(Stored data entries)
-- ==== Sys2Proof/Machine/Access.lean ====
section
/-! DEFINITION. Register accesses that have a command of their own: who may reach a register of BAR0 or of the internal control space
(R122, R123, R423–R427, R437, R508). -/

namespace Sys2Proof.Machine

/-! ### The control space (R508) -/

def ctlTb : Nat := 0x10000000
def ctlEvc : Nat := 0x10010000
def ctlGrd : Nat := 0x10020000
def ctlFlt : Nat := 0x10030000
def ctlPwr : Nat := 0x10040000
def ctlCc : Nat := 0x10050000
def ctlDec : Nat := 0x10060000
def ctlCmp : Nat := 0x10070000
def ctlClr : Nat := 0x10080000
def ctlWaf : Nat := 0x10090000
def ctlSch : Nat := 0x100A0000

/-- The address lies in n bytes from base. -/
def within (addr base n : Nat) : Bool := decide (base ≤ addr) && decide (addr < base + n)

/-- A doorbell write names private source 32–47 of CC2 or CC3 (R403, R421): bit 31 private, [29:28] core, [11:0] source. -/
def interCore (v : Nat) : Bool := bitOf v 31 && decide (2 ≤ field v 29 28) && within (field v 11 0) 32 16

/-- The customer default map of customer core c over the control space; v is the value of a write (R427). -/
def custControl (c : Nat) (k : AccKind) (addr v : Nat) : Bool :=
  match k with
  | .read =>
    within addr (ctlCc + 0x100 * c) 0x100 || within addr (ctlEvc + 0x200 + 32 * (c + 2)) 32 || within addr (ctlGrd + 0x40 * (8 + c)) 0x40
      || within addr (ctlTb + 8) 8
  | .write =>
    within addr (ctlCc + 0x100 * c) 0x100 || within addr (ctlEvc + 0x200 + 32 * (c + 2)) 32 || within addr (ctlGrd + 0x40 * (8 + c)) 0x40
      || (addr == ctlEvc && interCore v)
  | _ => false

/-- The requester code of an access (R423). -/
def State.reqCode (s : State) : Requester → Nat
  | .host p => p
  | .core c => if 2 ≤ c.val ∧ (s.cust (c - 2)).task = true then 0x12 + c else 0x10 + c
  | .service => 0x18

/-- The bank pair that captures a requester's violations and, but for CC2 and CC3 in supervisor mode, checks it (R423, R440). -/
def pairOf : Requester → Nat
  | .host p => p
  | .core c => if c.val < 2 then 10 else 6 + c
  | .service => 10

/-! ### The default maps and the decision (R423, R426, R427) -/

/-- An address range of a space and the rights the map gives there. -/
structure MapRange where
  space : Nat
  base : Nat
  size : Nat
  r : Bool
  w : Bool
  x : Bool
  deriving DecidableEq, Repr

/-- The ranges of customer core c in which a whole region can lie. TB_TIME and EVC_DOORBELL are smaller than a region's 64 bytes. -/
def State.customerMap (s : State) (c : Nat) : List MapRange :=
  [{ space := 0, base := s.cmemBase c, size := s.cmemBytes c, r := true, w := true, x := true },
   { space := 0, base := s.fbAreaBase c, size := s.fbAreaBytes c, r := true, w := true, x := false },
   { space := 1, base := ctlCc + 0x100 * c, size := 0x100, r := true, w := true, x := false },
   { space := 1, base := ctlEvc + 0x200 + 32 * (c + 2), size := 32, r := true, w := true, x := false },
   { space := 1, base := ctlGrd + 0x40 * (8 + c), size := 0x40, r := true, w := true, x := false }]

/-- The vendor default map for requester who at an address of a space (R12, R427): memory is fetched only from the 2 GiB vendor reserve, which
lies below the customer memory (log entry 109), and only by CC0 and CC1. -/
def vendorMap (who : Requester) (k : AccKind) (space addr : Nat) : Bool :=
  match k, space with
  | .fetch, 0 => decide (addr < 0x80000000) && (match who with | .core c => decide (c.val < 2) | _ => false)
  | .fetch, _ => false
  | _, 3 => decide (who ≠ .service)
  | _, _ => true

/-- The customer default map as a decision on one address (R427); v is the value of a write. -/
def State.customerOk (s : State) (c : Nat) (k : AccKind) (space addr v : Nat) : Bool :=
  match space with
  | 0 => (s.customerMap c).any fun m =>
      m.space == 0 && within addr m.base m.size && (match k with | .read => m.r | .write => m.w | .fetch => m.x | .locked => m.r && m.w)
  | 1 => custControl c k addr v
  | _ => false

/-- The guard's decision on one address of a space (R423, R426, R427). In host space a partition or its guests meet bank pair p; the decision
of Colant space is the bridge's (R437). -/
def State.guardOk (s : State) (who : Requester) (k : AccKind) (space addr v : Nat) : Bool :=
  match who with
  | .host p => ((s.pair p).user space addr k).2
  | .core c =>
    if c.val < 2 then
      match (s.pair 10).find space addr with
      | some e => e.2.covers k
      | none => vendorMap who k space addr
    else if (s.cust (c - 2)).task then ((s.pair (6 + c)).user space addr k).2
    else s.customerOk (c - 2) k space addr v
  | .service =>
    match (s.pair 10).find space addr with
    | some e => e.2.covers k
    | none => vendorMap who k space addr

/-- The guard's decision on one DWord of control space (R423, R426, R427); a partition's way there is its BAR0 layout alone (R424). -/
def State.controlOk (s : State) (who : Requester) (k : AccKind) (addr v : Nat) : Bool :=
  match who with
  | .host _ => true
  | _ => s.guardOk who k 1 addr v

/-- A task reaches no CC and no GRD register: they answer their core in supervisor mode alone (R479, R508); an access that the task's rules allow
reads 0 there and writes nothing (log entry 155). -/
def State.taskBarred (s : State) (who : Requester) (addr : Nat) : Bool :=
  match who with
  | .core c => decide (2 ≤ c.val) && (s.cust (c - 2)).task && (within addr ctlCc 0x10000 || within addr ctlGrd 0x10000)
  | _ => false

/-- A bus error to a core: one in task mode leaves it, and bits [33:6] of the refused address are recorded (R437, R468). -/
def State.busError (s : State) (who : Requester) (addr : Nat) : State :=
  let s : State := match who with
    | .core c =>
      if 2 ≤ c.val && (s.cust (c - 2)).task then
        s.onCust (c - 2) fun x => { x with task := false, taskCause := 3, taskAddr := BitVec.ofNat 28 (addr / 64) }
      else s
    | _ => s
  s.emit (.busError who)

/-- An access to a register that stands at a BAR0 offset, at a control-space address, or at both. Through BAR0 the partition must take
requests; in control space the guard decides, and a refusal is captured and is a bus error to the core (R122, R437, R440). -/
def State.access (s : State) (who : Requester) (k : AccKind) (bar0 ctl : Bool) (addr : Nat) (v : W32) (ok : State → Res) : Res :=
  match who with
  | .host p =>
    if s.linkHeld p (k == .read) then .next s
    else if bar0 && s.hostOpen p then ok s
    else .next (if k == .read then s.emit (.regAbort p .ur) else s.dropWrite p)
  | _ =>
    if !ctl then .next s
    else if s.controlOk who k addr v.toNat then
      if s.taskBarred who addr then .next (if k == .read then s.emit (.regData who 0) else s) else ok s
    else .next ((s.violation (pairOf who) false false k 1 (s.reqCode who) addr).busError who addr)

/-- A write by a partition through its own BAR0 (R122). -/
def State.barWrite (s : State) (p : Nat) (ok : State → Res) : Res :=
  if s.linkHeld p false then .next s else if s.hostOpen p then ok s else .next (s.dropWrite p)

/-- A read by a partition through its own BAR0; Unsupported Request where the function takes none (R129). -/
def State.barRead (s : State) (p : Nat) (ok : State → Res) : Res :=
  if s.linkHeld p true then .next s else if s.hostOpen p then ok s else .next (s.emit (.regAbort p .ur))

/-- The latch a requester has of its own for the upper halves (R56): partitions 0–7, cores 8–11, the service port 12. -/
def latchOf : Requester → Nat
  | .host p => p
  | .core c => 8 + c
  | .service => 12

end Sys2Proof.Machine
end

## Your assignment
Show all lines above that contain "ctlTb".

## Answer to this exercise
def ctlTb : Nat := 0x10000000
      || within addr (ctlTb + 8) 8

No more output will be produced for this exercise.